■ Activity
Output must match the data below exactly from its first line through the line that contains "context : Nat", with no other line.

■ Data section

--------

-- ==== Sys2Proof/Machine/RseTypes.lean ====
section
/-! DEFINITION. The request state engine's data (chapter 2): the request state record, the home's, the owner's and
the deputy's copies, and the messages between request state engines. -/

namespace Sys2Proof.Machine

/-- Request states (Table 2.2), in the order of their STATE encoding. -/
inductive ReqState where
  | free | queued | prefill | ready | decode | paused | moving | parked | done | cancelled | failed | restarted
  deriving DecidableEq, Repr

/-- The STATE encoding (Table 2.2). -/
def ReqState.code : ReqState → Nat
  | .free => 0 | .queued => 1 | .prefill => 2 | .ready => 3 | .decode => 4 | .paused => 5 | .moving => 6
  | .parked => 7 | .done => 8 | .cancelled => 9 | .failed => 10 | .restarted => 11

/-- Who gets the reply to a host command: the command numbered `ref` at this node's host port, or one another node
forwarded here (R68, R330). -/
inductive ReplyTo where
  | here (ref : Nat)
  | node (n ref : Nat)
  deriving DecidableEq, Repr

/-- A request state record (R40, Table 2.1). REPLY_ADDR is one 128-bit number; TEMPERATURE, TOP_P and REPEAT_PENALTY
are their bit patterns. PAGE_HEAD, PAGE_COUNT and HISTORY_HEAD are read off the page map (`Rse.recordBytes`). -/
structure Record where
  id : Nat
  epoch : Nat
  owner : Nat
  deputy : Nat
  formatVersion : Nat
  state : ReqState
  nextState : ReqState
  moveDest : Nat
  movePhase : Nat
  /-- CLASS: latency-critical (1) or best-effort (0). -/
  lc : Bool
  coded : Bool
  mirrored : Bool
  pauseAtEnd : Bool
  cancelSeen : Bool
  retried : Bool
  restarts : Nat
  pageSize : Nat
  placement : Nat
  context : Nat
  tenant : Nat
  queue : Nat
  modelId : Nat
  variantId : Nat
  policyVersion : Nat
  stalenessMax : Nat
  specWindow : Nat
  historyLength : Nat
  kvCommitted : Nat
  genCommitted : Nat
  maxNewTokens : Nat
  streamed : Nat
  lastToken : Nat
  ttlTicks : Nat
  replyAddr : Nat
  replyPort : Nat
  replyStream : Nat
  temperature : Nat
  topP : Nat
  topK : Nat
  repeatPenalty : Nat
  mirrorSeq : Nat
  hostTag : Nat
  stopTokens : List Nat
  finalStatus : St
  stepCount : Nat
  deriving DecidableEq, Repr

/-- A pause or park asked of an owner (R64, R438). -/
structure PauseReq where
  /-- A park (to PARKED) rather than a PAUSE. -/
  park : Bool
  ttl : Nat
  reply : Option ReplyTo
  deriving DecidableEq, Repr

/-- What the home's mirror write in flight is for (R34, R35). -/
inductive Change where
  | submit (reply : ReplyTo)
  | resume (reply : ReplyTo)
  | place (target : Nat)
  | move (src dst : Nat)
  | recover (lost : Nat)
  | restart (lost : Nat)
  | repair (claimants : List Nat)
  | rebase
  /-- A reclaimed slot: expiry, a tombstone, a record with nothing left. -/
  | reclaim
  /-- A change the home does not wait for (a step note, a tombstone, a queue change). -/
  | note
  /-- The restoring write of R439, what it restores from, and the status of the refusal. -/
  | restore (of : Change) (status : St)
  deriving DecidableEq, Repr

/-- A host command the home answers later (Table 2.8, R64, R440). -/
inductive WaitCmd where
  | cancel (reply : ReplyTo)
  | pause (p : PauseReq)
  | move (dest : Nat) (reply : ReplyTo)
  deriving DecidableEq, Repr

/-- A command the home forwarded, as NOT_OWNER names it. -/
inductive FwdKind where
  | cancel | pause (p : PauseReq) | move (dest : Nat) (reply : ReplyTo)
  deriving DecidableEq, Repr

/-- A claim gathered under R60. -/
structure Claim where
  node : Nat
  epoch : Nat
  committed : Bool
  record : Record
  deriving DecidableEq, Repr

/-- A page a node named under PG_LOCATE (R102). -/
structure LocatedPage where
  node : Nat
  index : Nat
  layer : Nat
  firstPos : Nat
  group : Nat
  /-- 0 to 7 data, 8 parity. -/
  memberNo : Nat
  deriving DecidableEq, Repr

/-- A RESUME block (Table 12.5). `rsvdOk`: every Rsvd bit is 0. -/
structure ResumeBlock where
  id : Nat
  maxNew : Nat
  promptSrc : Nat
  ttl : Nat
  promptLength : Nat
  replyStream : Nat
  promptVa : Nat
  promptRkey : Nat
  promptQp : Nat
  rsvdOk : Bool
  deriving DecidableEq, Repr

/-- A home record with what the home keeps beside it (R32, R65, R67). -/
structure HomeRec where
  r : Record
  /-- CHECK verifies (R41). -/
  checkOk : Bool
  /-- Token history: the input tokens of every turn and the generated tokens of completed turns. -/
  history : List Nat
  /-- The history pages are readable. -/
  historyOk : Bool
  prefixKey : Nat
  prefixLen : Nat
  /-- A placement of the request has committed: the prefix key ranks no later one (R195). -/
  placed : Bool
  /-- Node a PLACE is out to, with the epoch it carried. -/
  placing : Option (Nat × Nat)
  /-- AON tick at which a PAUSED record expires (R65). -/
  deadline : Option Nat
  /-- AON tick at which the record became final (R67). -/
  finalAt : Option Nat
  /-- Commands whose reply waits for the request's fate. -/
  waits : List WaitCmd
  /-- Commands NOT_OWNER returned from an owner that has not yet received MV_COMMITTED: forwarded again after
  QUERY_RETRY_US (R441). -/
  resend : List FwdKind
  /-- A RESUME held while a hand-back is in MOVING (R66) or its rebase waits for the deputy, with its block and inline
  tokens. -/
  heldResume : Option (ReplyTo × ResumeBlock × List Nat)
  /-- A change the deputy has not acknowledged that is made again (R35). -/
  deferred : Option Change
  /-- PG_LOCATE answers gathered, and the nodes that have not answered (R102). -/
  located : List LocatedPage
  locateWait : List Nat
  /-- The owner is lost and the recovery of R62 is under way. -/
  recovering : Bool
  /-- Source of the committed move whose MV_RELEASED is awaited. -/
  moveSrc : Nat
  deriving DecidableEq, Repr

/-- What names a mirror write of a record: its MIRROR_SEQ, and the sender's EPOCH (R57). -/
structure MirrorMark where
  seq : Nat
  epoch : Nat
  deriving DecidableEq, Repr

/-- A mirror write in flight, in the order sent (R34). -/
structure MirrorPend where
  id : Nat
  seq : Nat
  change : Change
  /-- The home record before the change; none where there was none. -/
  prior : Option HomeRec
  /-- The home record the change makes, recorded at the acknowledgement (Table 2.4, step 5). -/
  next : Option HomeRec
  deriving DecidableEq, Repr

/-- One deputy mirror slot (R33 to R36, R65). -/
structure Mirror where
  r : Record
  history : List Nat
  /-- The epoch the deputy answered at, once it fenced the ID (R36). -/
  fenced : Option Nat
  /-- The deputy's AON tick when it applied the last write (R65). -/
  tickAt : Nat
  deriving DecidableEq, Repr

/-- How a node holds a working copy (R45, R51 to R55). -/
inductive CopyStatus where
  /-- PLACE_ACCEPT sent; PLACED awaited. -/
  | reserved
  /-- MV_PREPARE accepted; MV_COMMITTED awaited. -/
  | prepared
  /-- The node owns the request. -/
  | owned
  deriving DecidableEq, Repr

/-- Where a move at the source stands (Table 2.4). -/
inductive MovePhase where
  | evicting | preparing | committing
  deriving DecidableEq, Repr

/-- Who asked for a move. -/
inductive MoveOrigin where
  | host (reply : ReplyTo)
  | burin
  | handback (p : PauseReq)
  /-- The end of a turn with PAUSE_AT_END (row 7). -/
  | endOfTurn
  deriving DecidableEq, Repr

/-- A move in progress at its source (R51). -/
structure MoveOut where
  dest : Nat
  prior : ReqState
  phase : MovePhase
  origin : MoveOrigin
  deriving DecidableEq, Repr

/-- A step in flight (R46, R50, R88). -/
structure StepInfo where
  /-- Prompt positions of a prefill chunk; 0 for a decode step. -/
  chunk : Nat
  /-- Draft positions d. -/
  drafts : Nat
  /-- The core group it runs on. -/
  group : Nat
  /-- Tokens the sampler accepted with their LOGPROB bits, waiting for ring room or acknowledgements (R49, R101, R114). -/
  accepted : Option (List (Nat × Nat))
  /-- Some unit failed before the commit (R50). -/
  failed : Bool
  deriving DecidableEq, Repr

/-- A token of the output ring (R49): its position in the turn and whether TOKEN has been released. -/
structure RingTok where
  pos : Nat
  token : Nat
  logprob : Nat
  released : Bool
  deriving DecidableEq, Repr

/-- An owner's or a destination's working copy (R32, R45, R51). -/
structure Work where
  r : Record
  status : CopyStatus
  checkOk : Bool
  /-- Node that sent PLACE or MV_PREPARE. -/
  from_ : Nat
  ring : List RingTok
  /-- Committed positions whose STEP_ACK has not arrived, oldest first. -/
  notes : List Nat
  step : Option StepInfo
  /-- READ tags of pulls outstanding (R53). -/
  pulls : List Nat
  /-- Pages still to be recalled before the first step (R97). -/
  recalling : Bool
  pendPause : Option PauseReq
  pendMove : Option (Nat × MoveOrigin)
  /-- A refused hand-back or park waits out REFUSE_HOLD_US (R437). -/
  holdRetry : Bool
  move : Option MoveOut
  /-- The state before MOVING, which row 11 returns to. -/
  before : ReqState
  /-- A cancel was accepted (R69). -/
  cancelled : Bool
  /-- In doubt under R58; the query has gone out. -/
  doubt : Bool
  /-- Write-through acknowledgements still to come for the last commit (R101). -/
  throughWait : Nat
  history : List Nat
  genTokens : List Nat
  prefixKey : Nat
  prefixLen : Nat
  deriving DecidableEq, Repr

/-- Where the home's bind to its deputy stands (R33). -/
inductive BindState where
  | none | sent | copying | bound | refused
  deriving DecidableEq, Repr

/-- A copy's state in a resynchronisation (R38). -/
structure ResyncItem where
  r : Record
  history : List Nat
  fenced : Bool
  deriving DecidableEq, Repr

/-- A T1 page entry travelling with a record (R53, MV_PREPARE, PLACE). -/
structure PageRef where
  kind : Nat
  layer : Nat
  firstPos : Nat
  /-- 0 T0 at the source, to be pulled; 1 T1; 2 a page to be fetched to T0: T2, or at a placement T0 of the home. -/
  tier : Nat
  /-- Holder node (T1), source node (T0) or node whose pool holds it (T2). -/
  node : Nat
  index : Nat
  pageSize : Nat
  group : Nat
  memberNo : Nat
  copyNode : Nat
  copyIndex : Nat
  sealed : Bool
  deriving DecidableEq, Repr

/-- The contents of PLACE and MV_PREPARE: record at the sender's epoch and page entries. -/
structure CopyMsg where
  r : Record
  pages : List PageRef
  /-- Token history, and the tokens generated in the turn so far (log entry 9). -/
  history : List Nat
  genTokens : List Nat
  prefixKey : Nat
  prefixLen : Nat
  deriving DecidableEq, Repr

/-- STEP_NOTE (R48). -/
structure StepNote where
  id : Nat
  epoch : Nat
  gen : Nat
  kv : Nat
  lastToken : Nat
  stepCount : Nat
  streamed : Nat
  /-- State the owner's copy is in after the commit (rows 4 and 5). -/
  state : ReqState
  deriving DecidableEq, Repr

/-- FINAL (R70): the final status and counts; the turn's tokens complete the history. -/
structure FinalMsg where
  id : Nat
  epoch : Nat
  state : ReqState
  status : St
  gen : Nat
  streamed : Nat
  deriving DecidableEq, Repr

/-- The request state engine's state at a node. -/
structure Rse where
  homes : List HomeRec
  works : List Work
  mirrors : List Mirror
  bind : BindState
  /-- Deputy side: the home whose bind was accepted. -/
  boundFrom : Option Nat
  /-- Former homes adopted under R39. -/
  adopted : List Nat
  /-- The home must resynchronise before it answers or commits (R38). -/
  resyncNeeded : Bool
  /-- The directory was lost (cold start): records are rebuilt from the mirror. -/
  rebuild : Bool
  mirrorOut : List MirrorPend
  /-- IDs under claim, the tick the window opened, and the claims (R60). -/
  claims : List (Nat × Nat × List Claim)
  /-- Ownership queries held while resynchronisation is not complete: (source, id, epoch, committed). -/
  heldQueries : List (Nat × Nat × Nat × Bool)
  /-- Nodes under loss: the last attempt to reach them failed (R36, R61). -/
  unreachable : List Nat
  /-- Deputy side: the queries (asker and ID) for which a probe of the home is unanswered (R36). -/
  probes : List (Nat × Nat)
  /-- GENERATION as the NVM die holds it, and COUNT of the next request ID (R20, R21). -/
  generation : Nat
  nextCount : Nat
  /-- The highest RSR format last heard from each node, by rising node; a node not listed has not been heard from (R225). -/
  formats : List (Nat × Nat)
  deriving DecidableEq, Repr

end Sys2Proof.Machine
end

--------

■ Result for this exercise
-- ==== Sys2Proof/Machine/RseTypes.lean ====
section
/-! DEFINITION. The request state engine's data (chapter 2): the request state record, the home's, the owner's and
the deputy's copies, and the messages between request state engines. -/

namespace Sys2Proof.Machine

/-- Request states (Table 2.2), in the order of their STATE encoding. -/
inductive ReqState where
  | free | queued | prefill | ready | decode | paused | moving | parked | done | cancelled | failed | restarted
  deriving DecidableEq, Repr

/-- The STATE encoding (Table 2.2). -/
def ReqState.code : ReqState → Nat
  | .free => 0 | .queued => 1 | .prefill => 2 | .ready => 3 | .decode => 4 | .paused => 5 | .moving => 6
  | .parked => 7 | .done => 8 | .cancelled => 9 | .failed => 10 | .restarted => 11

/-- Who gets the reply to a host command: the command numbered `ref` at this node's host port, or one another node
forwarded here (R68, R330). -/
inductive ReplyTo where
  | here (ref : Nat)
  | node (n ref : Nat)
  deriving DecidableEq, Repr

/-- A request state record (R40, Table 2.1). REPLY_ADDR is one 128-bit number; TEMPERATURE, TOP_P and REPEAT_PENALTY
are their bit patterns. PAGE_HEAD, PAGE_COUNT and HISTORY_HEAD are read off the page map (`Rse.recordBytes`). -/
structure Record where
  id : Nat
  epoch : Nat
  owner : Nat
  deputy : Nat
  formatVersion : Nat
  state : ReqState
  nextState : ReqState
  moveDest : Nat
  movePhase : Nat
  /-- CLASS: latency-critical (1) or best-effort (0). -/
  lc : Bool
  coded : Bool
  mirrored : Bool
  pauseAtEnd : Bool
  cancelSeen : Bool
  retried : Bool
  restarts : Nat
  pageSize : Nat
  placement : Nat
  context : Nat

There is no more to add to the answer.